Bir iş yaparken ehline sormaya “meşveret” veya “istişâre” denir. İstişâre sünnettir. Kur’an-ı Kerim’de meşveret emredilirken meâlen, “Yapacağın işi önce meşveret et”! (Al-i İmran 159) ve iyi kimseler övülürken de “İstişare ederek iş yaparlar” buyrulmaktadır. (Şûra 38).

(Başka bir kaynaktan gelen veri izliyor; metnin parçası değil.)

-- ==== Sys2Proof/Laws/Tidy.lean ====
section
/-! SUPPORT. Every operation of the device keeps the tables of elements, gates, frames in flight, host queues and
vectors in canonical form, one lemma for each operation. -/
namespace Sys2Proof.Machine

@[simp] theorem tidy_mk (a b c d e f g h i j k l m n o p q r u v w x y) :
    (State.mk a b c d e f g h i j k l m n o p q r u v w x y).tidy ↔
      mapWf Elem.park g.elems = true ∧ mapWf GatePort.dflt l.port = true ∧ mapWf [] n.flight = true ∧
      mapWf SubQ.dflt e.subq = true ∧ mapWf Vec.dflt e.vecs = true := Iff.rfl
@[simp] theorem State.tidy.elems {s : State} (h : s.tidy) : mapWf Elem.park s.loops.elems = true := h.1
@[simp] theorem State.tidy.gates {s : State} (h : s.tidy) : mapWf GatePort.dflt s.gates.port = true := h.2.1
@[simp] theorem State.tidy.flight {s : State} (h : s.tidy) : mapWf [] s.rules.flight = true := h.2.2.1
@[simp] theorem State.tidy.subq {s : State} (h : s.tidy) : mapWf SubQ.dflt s.host.subq = true := h.2.2.2.1
@[simp] theorem State.tidy.vecs {s : State} (h : s.tidy) : mapWf Vec.dflt s.host.vecs = true := h.2.2.2.2
theorem mapListed_wfAbove {α : Type} [DecidableEq α] (d : α) (f : Nat → α → α) (lo : Nat) (m : SMap α) (h : mapWfAbove d lo m = true) :
    mapWfAbove d lo (mapListed d f m) = true := by
  induction m generalizing lo with
  | nil => rfl
  | cons p m ih =>
    simp only [mapWfAbove, Bool.and_eq_true, decide_eq_true_eq] at h
    have k := ih _ h.2
    unfold mapListed at k ⊢
    simp only [List.map_cons, List.filter_cons]
    split
    · simp only [mapWfAbove, Bool.and_eq_true, decide_eq_true_eq]
      simp_all
    · exact mapWfAbove_mono _ _ _ _ (by omega) k
@[simp] theorem mapSet_wf' {α : Type} [DecidableEq α] (d : α) (m : SMap α) (k : Nat) (v : α) (h : mapWf d m = true) :
    mapWf d (mapSet d m k v) = true := mapSet_wf d m k v h
@[simp] theorem mapMod_wf' {α : Type} [DecidableEq α] (d : α) (m : SMap α) (k : Nat) (f : α → α) (h : mapWf d m = true) :
    mapWf d (mapMod d m k f) = true := mapMod_wf d m k f h
@[simp] theorem mapModAll_wf' {α : Type} [DecidableEq α] (d : α) (f : Nat → α → α) (ks : List Nat) (m : SMap α) (h : mapWf d m = true) :
    mapWf d (mapModAll d f ks m) = true := mapModAll_wf d f ks m h
@[simp] theorem mapSetList_wf' {α : Type} [DecidableEq α] (d : α) (m : SMap α) (k : Nat) (vs : List α) (h : mapWf d m = true) :
    mapWf d (mapSetList d m k vs) = true := mapSetList_wf d m k vs h
/-! Operations on tables keep the form. -/

@[simp] theorem mapListed_wf {α : Type} [DecidableEq α] (d : α) (f : Nat → α → α) (m : SMap α) (h : mapWf d m = true) :
    mapWf d (mapListed d f m) = true := mapListed_wfAbove d f 0 m h
@[simp] theorem mapWf_nil {α : Type} [DecidableEq α] (d : α) : mapWf d ([] : SMap α) = true := rfl
@[simp] theorem tidy_ite {b : Prop} [Decidable b] (s t : State) : (if b then s else t).tidy ↔ if b then s.tidy else t.tidy := by
  split <;> rfl
@[simp] theorem tidy_ite1 {α : Type} {b : Prop} [Decidable b] (s t : State × α) : (if b then s else t).1.tidy ↔ if b then s.1.tidy else t.1.tidy := by
  split <;> rfl
@[simp] theorem tidy_foldl {α : Type} (f : State → α → State) (l : List α) (s : State) (h : ∀ t x, t.tidy → (f t x).tidy) (hs : s.tidy) :
    (l.foldl f s).tidy := by
  induction l generalizing s with
  | nil => exact hs
  | cons x l ih => exact ih _ (h _ _ hs)
@[simp] theorem tidy_foldl1 {α β : Type} (f : State × β → α → State × β) (l : List α) (s : State × β) (h : ∀ t x, t.1.tidy → (f t x).1.tidy) (hs : s.1.tidy) :
    (l.foldl f s).1.tidy := by
  induction l generalizing s with
  | nil => exact hs
  | cons x l ih => exact ih _ (h _ _ hs)

@[simp] theorem emit_tidy (x : Emit) (s : State) (is : s.tidy) : (State.emit x s).tidy := by
  simp (maxDischargeDepth := 30) [State.emit, *]

@[simp] theorem drawn_tidy (s : State) (is : s.tidy) : (State.drawn s).tidy := by
  simp (maxDischargeDepth := 30) [State.drawn, *]

@[simp] theorem raiseN_tidy (src k : Nat) (s : State) (is : s.tidy) : (State.raiseN src k s).tidy := by
  simp (maxDischargeDepth := 30) [State.raiseN, *]

@[simp] theorem raise_tidy (src : Nat) (s : State) (is : s.tidy) : (State.raise src s).tidy := by
  simp (maxDischargeDepth := 30) [State.raise, *]

@[simp] theorem raiseBlock_tidy (e k : Nat) (s : State) (is : s.tidy) : (State.raiseBlock e k s).tidy := by
  simp (maxDischargeDepth := 30) [State.raiseBlock, *]

@[simp] theorem sendMsix_tidy (v : Nat) (s : State) (is : s.tidy) : (State.sendMsix v s).tidy := by
  simp (maxDischargeDepth := 30) [State.sendMsix, *]

@[simp] theorem trigger_tidy (v : Nat) (s : State) (is : s.tidy) : (State.trigger v s).tidy := by
  simp (maxDischargeDepth := 30) [State.trigger, *]

@[simp] theorem countEvent_tidy (v : Nat) (s : State) (is : s.tidy) : (State.countEvent v s).tidy := by
  simp (maxDischargeDepth := 30) [State.countEvent, *]

@[simp] theorem mbEvent_tidy (s : State) (is : s.tidy) : (State.mbEvent s).tidy := by
  simp (maxDischargeDepth := 30) [State.mbEvent, *]

@[simp] theorem glEvent_tidy (s : State) (is : s.tidy) : (State.glEvent s).tidy := by
  simp (maxDischargeDepth := 30) [State.glEvent, *]

@[simp] theorem unEvent_tidy (s : State) (is : s.tidy) : (State.unEvent s).tidy := by
  simp (maxDischargeDepth := 30) [State.unEvent, *]

@[simp] theorem glSet_tidy (i : Nat) (s : State) (is : s.tidy) : (State.glSet i s).tidy := by
  simp (maxDischargeDepth := 30) [State.glSet, *]

@[simp] theorem unSet_tidy (i : Nat) (s : State) (is : s.tidy) : (State.unSet i s).tidy := by
  simp (maxDischargeDepth := 30) [State.unSet, *]

@[simp] theorem writeBody_tidy (m off : Nat) (bs : List Byte) (s : State) (is : s.tidy) : (State.writeBody m off bs s).tidy := by
  simp (maxDischargeDepth := 30) [State.writeBody, *]

@[simp] theorem modMb_tidy (m : Nat) (f : Mailbox → Mailbox) (s : State) (is : s.tidy) : (State.modMb m f s).tidy := by
  simp (maxDischargeDepth := 30) [State.modMb, *]

@[simp] theorem afterPush_tidy (tag : Tag) (s : State) (is : s.tidy) : (State.afterPush tag s).tidy := by
  simp (maxDischargeDepth := 30) [State.afterPush, *]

Hadis-i Şerif’te de buyuruldu ki: “İstişâre, pişmanlığa karşı kaledir” “İstişare eden pişman olmaz” “İnsanı pişman eden, kendi görüşündeki ısrardır”  “Yapacağı işi ehli ile istişare edene, o işin en güzeli nasip olur”.(Müslim)

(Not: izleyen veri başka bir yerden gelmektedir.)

theorem execHedgeSaveConfig_tidy (tag : Tag) (s : State) (is : s.tidy) : ∃ t, execHedgeSaveConfig tag s = .next t ∧ t.tidy := ⟨_, rfl, serve_tidy _ _ _ _ _ _ (fun u is => by simp (maxDischargeDepth := 30) (contextual := true) [*]) is⟩

theorem execHedgeRestart_tidy (tag : Tag) (force : Bool) (s : State) (is : s.tidy) : ∃ t, execHedgeRestart tag force s = .next t ∧ t.tidy := ⟨_, rfl, serve_tidy _ _ _ _ _ _ (fun u is => by simp (maxDischargeDepth := 30) [*]) is⟩

theorem execHedgeGetStats_tidy (tag : Tag) (s : State) (is : s.tidy) : ∃ t, execHedgeGetStats tag s = .next t ∧ t.tidy := ⟨_, rfl, serve_tidy _ _ _ _ _ _ (fun u is => by simp (maxDischargeDepth := 30) [*]) is⟩

theorem execHedgeSetNotice_tidy (tag : Tag) (policy : Nat) (s : State) (is : s.tidy) : ∃ t, execHedgeSetNotice tag policy s = .next t ∧ t.tidy := ⟨_, rfl, serve_tidy _ _ _ _ _ _ (fun u is => by simp (maxDischargeDepth := 30) [*]) is⟩

theorem execHedgeGetNotices_tidy (tag : Tag) (seq : Nat) (s : State) (is : s.tidy) : ∃ t, execHedgeGetNotices tag seq s = .next t ∧ t.tidy := ⟨_, rfl, query_tidy _ _ _ _ _ is⟩

theorem execMlKeepaliveSend_tidy (s : State) (is : s.tidy) : ∃ t, execMlKeepaliveSend s = .next t ∧ t.tidy := ⟨_, rfl, (by simp (maxDischargeDepth := 30) [*])⟩

theorem execMlFrameReceived_tidy (frame : MlFrame) (s : State) (is : s.tidy) : ∃ t, execMlFrameReceived frame s = .next t ∧ t.tidy := ⟨_, rfl, (by simp (maxDischargeDepth := 30) [*])⟩

theorem execMlDownTimeout_tidy (s : State) (is : s.tidy) : ∃ t, execMlDownTimeout s = .next t ∧ t.tidy := ⟨_, rfl, (by simp (maxDischargeDepth := 30) [*])⟩

theorem execEpochClose_tidy (s : State) (is : s.tidy) : ∃ t, execEpochClose s = .next t ∧ t.tidy := ⟨_, rfl, (by simp (maxDischargeDepth := 30) [*])⟩

theorem execCommitRecordCreate_tidy (s : State) (is : s.tidy) : ∃ t, execCommitRecordCreate s = .next t ∧ t.tidy := ⟨_, rfl, (by ((try dsimp only); (repeat' split) <;> simp (maxDischargeDepth := 30) [*]))⟩

theorem execEpochApply_tidy (s : State) (is : s.tidy) : ∃ t, execEpochApply s = .next t ∧ t.tidy := ⟨_, rfl, (by ((try dsimp only); (repeat' split) <;> simp (maxDischargeDepth := 30) [*]))⟩

theorem execPartnerAliveTimeout_tidy (s : State) (is : s.tidy) : ∃ t, execPartnerAliveTimeout s = .next t ∧ t.tidy := ⟨_, rfl, (by simp (maxDischargeDepth := 30) [*])⟩

theorem execPartnerAliveEdge_tidy (s : State) (is : s.tidy) : ∃ t, execPartnerAliveEdge s = .next t ∧ t.tidy := ⟨_, rfl, (by simp (maxDischargeDepth := 30) [*])⟩

theorem execFailbackHoldoff_tidy (s : State) (is : s.tidy) : ∃ t, execFailbackHoldoff s = .next t ∧ t.tidy := ⟨_, rfl, (by simp (maxDischargeDepth := 30) [*])⟩

theorem execHandbackInstant_tidy (s : State) (is : s.tidy) : ∃ t, execHandbackInstant s = .next t ∧ t.tidy := ⟨_, rfl, (by ((try dsimp only); (repeat' split) <;> simp (maxDischargeDepth := 30) [*]))⟩

theorem execUnEventsWrite_tidy (value : Word) (s : State) (is : s.tidy) : ∃ t, execUnEventsWrite value s = .next t ∧ t.tidy := ⟨_, rfl, (by simp (maxDischargeDepth := 30) [*])⟩

theorem execUnCountsRead_tidy (s : State) (is : s.tidy) : ∃ t, execUnCountsRead s = .next t ∧ t.tidy := ⟨_, rfl, (by simp (maxDischargeDepth := 30) [*])⟩

theorem execUnitGetStatus_tidy (tag : Tag) (s : State) (is : s.tidy) : ∃ t, execUnitGetStatus tag s = .next t ∧ t.tidy := ⟨_, rfl, query_tidy _ _ _ _ _ is⟩

theorem execUnitSetPair_tidy (tag : Tag) (cfg : PairCfg) (force : Bool) (s : State) (is : s.tidy) : ∃ t, execUnitSetPair tag cfg force s = .next t ∧ t.tidy := ⟨_, rfl, serve_tidy _ _ _ _ _ _ (fun u is => by simp (maxDischargeDepth := 30) [*]) is⟩

theorem execUnitDrill_tidy (tag : Tag) (s : State) (is : s.tidy) : ∃ t, execUnitDrill tag s = .next t ∧ t.tidy := ⟨_, rfl, serve_tidy _ _ _ _ _ _ (fun u is => by simp (maxDischargeDepth := 30) [*]) is⟩

theorem execUnitSaveStartupMap_tidy (tag : Tag) (clear : Bool) (s : State) (is : s.tidy) : ∃ t, execUnitSaveStartupMap tag clear s = .next t ∧ t.tidy := ⟨_, rfl, serve_tidy _ _ _ _ _ _ (fun u is => by simp (maxDischargeDepth := 30) (contextual := true) [*]) is⟩

theorem execUnitResync_tidy (tag : Tag) (s : State) (is : s.tidy) : ∃ t, execUnitResync tag s = .next t ∧ t.tidy := ⟨_, rfl, serve_tidy _ _ _ _ _ _ (fun u is => by simp (maxDischargeDepth := 30) [*]) is⟩

theorem execUnitGetEpochs_tidy (tag : Tag) (s : State) (is : s.tidy) : ∃ t, execUnitGetEpochs tag s = .next t ∧ t.tidy := ⟨_, rfl, query_tidy _ _ _ _ _ is⟩

theorem execMbDoorbellRing_tidy (mailbox : Nat) (value : Word) (s : State) (is : s.tidy) : ∃ t, execMbDoorbellRing mailbox value s = .next t ∧ t.tidy := ⟨_, rfl, (by simp (maxDischargeDepth := 30) [*])⟩

theorem execMbAnswerRead_tidy (s : State) (is : s.tidy) : ∃ t, execMbAnswerRead s = .next t ∧ t.tidy := ⟨_, rfl, (by ((try dsimp only); (repeat' split) <;> simp (maxDischargeDepth := 30) [*]))⟩

theorem execMailboxBodyWrite_tidy (mailbox offset : Nat) (value : Word) (s : State) (is : s.tidy) : ∃ t, execMailboxBodyWrite mailbox offset value s = .next t ∧ t.tidy := ⟨_, rfl, (by simp (maxDischargeDepth := 30) [*])⟩

theorem execHeldAnswerWrite_tidy (s : State) (is : s.tidy) : ∃ t, execHeldAnswerWrite s = .next t ∧ t.tidy := ⟨_, rfl, (by ((try dsimp only); (repeat' split) <;> simp (maxDischargeDepth := 30) [*]))⟩

theorem execMbStateWrite_tidy (mailbox : Nat) (value : Word) (s : State) (is : s.tidy) : ∃ t, execMbStateWrite mailbox value s = .next t ∧ t.tidy := ⟨_, rfl, (by simp (maxDischargeDepth := 30) [*])⟩

theorem execDeviceGetInfo_tidy (tag : Tag) (s : State) (is : s.tidy) : ∃ t, execDeviceGetInfo tag s = .next t ∧ t.tidy := ⟨_, rfl, query_tidy _ _ _ _ _ is⟩

theorem execDeviceGetCommands_tidy (tag : Tag) (start : Nat) (s : State) (is : s.tidy) : ∃ t, execDeviceGetCommands tag start s = .next t ∧ t.tidy := ⟨_, rfl, query_tidy _ _ _ _ _ is⟩

theorem execDeviceFwBegin_tidy (tag : Tag) (size : Nat) (s : State) (is : s.tidy) : ∃ t, execDeviceFwBegin tag size s = .next t ∧ t.tidy := ⟨_, rfl, serve_tidy _ _ _ _ _ _ (fun u is => by simp (maxDischargeDepth := 30) [*]) is⟩

theorem execFwEraseComplete_tidy (s : State) (is : s.tidy) : ∃ t, execFwEraseComplete s = .next t ∧ t.tidy := ⟨_, rfl, (by simp (maxDischargeDepth := 30) [*])⟩

theorem execDeviceFwData_tidy (tag : Tag) (offset : Nat) (data : FwData) (s : State) (is : s.tidy) : ∃ t, execDeviceFwData tag offset data s = .next t ∧ t.tidy := by
  have h : ∀ off bs (u : State), u.tidy → (u.fwData off bs).1.tidy := fun off bs u i => fwData_tidy _ _ _ i
  refine ⟨_, rfl, ?_⟩
  split
  · exact serve_tidy _ _ _ _ _ _ (h _ _) is
  · simp only [tidy_ite]
    split
    · refine serve_tidy _ _ _ _ _ _ (fun u i => ?_) is
      split
      · exact i
      · exact h _ _ u i
    · exact is

theorem execDeviceFwCommit_tidy (tag : Tag) (s : State) (is : s.tidy) : ∃ t, execDeviceFwCommit tag s = .next t ∧ t.tidy := ⟨_, rfl, serve_tidy _ _ _ _ _ _ (fun u is => by ((try dsimp only); (repeat' split) <;> simp (maxDischargeDepth := 30) [*])) is⟩

theorem execDeviceFwAbort_tidy (tag : Tag) (s : State) (is : s.tidy) : ∃ t, execDeviceFwAbort tag s = .next t ∧ t.tidy := ⟨_, rfl, serve_tidy _ _ _ _ _ _ (fun u is => by simp (maxDischargeDepth := 30) [*]) is⟩

theorem execDeviceFwStatus_tidy (tag : Tag) (s : State) (is : s.tidy) : ∃ t, execDeviceFwStatus tag s = .next t ∧ t.tidy := ⟨_, rfl, serve_tidy _ _ _ _ _ _ (fun u is => by simp (maxDischargeDepth := 30) [*]) is⟩

theorem execDeviceReset_tidy (tag : Tag) (scope subsystem : Byte) (force : Bool) (s : State) (is : s.tidy) : ∃ t, execDeviceReset tag scope subsystem force s = .next t ∧ t.tidy := by
  refine ⟨_, rfl, ?_⟩
  split
  · exact startLoopReset_tidy _ _ is
  · refine serve_tidy _ _ _ _ _ _ (fun u is => ?_) is
    repeat' split
    all_goals first
      | exact is
      | simp (maxDischargeDepth := 30) [*]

Lokman Hekim de buyurdu ki: “Yapacağın işi, daha önce bunu denemiş, tecrübeli kimseye danış! Çünkü o, kendisine pahalıya mâl olmuş doğru görüşleri sana bedava verir”.
Osmanlı padişahları için “astığı astık, kestiği kestik kimseler”, “her şey padişahların iki dudağı arasında” gibi dillere pelesenk olmuş ifadeler kullanılmaktadır. Gerçekten böyle midir?
İstişare etmek osmanlı padişahlarının en fazla önem verdikleri ve hiç vazgeçmedikleri bir husustu.
Hükümdarlar hemen her konuyu bilginlerle görüşerek karâra varmışlardır. Bu uygulama bir nevi gayr-ı resmi bir istişare meclisi görünümündedir.
Diğer taraftan ulemâyı fiîlen vezirlik, veziri âzamlık, kazaskerlik, defterdarlık ve nişancılık gibi divan üyelikleri ve merkezi bürokrasinin önemli makamlarına tayin ederek yararlanmışlardır. Nitekim Çandarlı âilesi bu konuda en somut mîsaldir.
Hatta Fatih Sultan Mehmed Han’dan itibaren padişahlar doğrudan doğruya divan toplantılarına dahi katılmamışlar ve meclisin en rahat bir şekilde tartışmasını ve işleri görmesini sağlamışlardır. Bulundukları mevkinin icâbı olarak birer cengâver olarak yetişen Osmanlı padişahları ilmin ve ilim adamlarının değerini dâima takdir ederken onlardan her vesile ile istifade etmeyi de ihmal etmemişlerdir.
(Prof. Dr. Ahmet Şimşirgil, Devr-i Gül Sohbetleri s.125-127)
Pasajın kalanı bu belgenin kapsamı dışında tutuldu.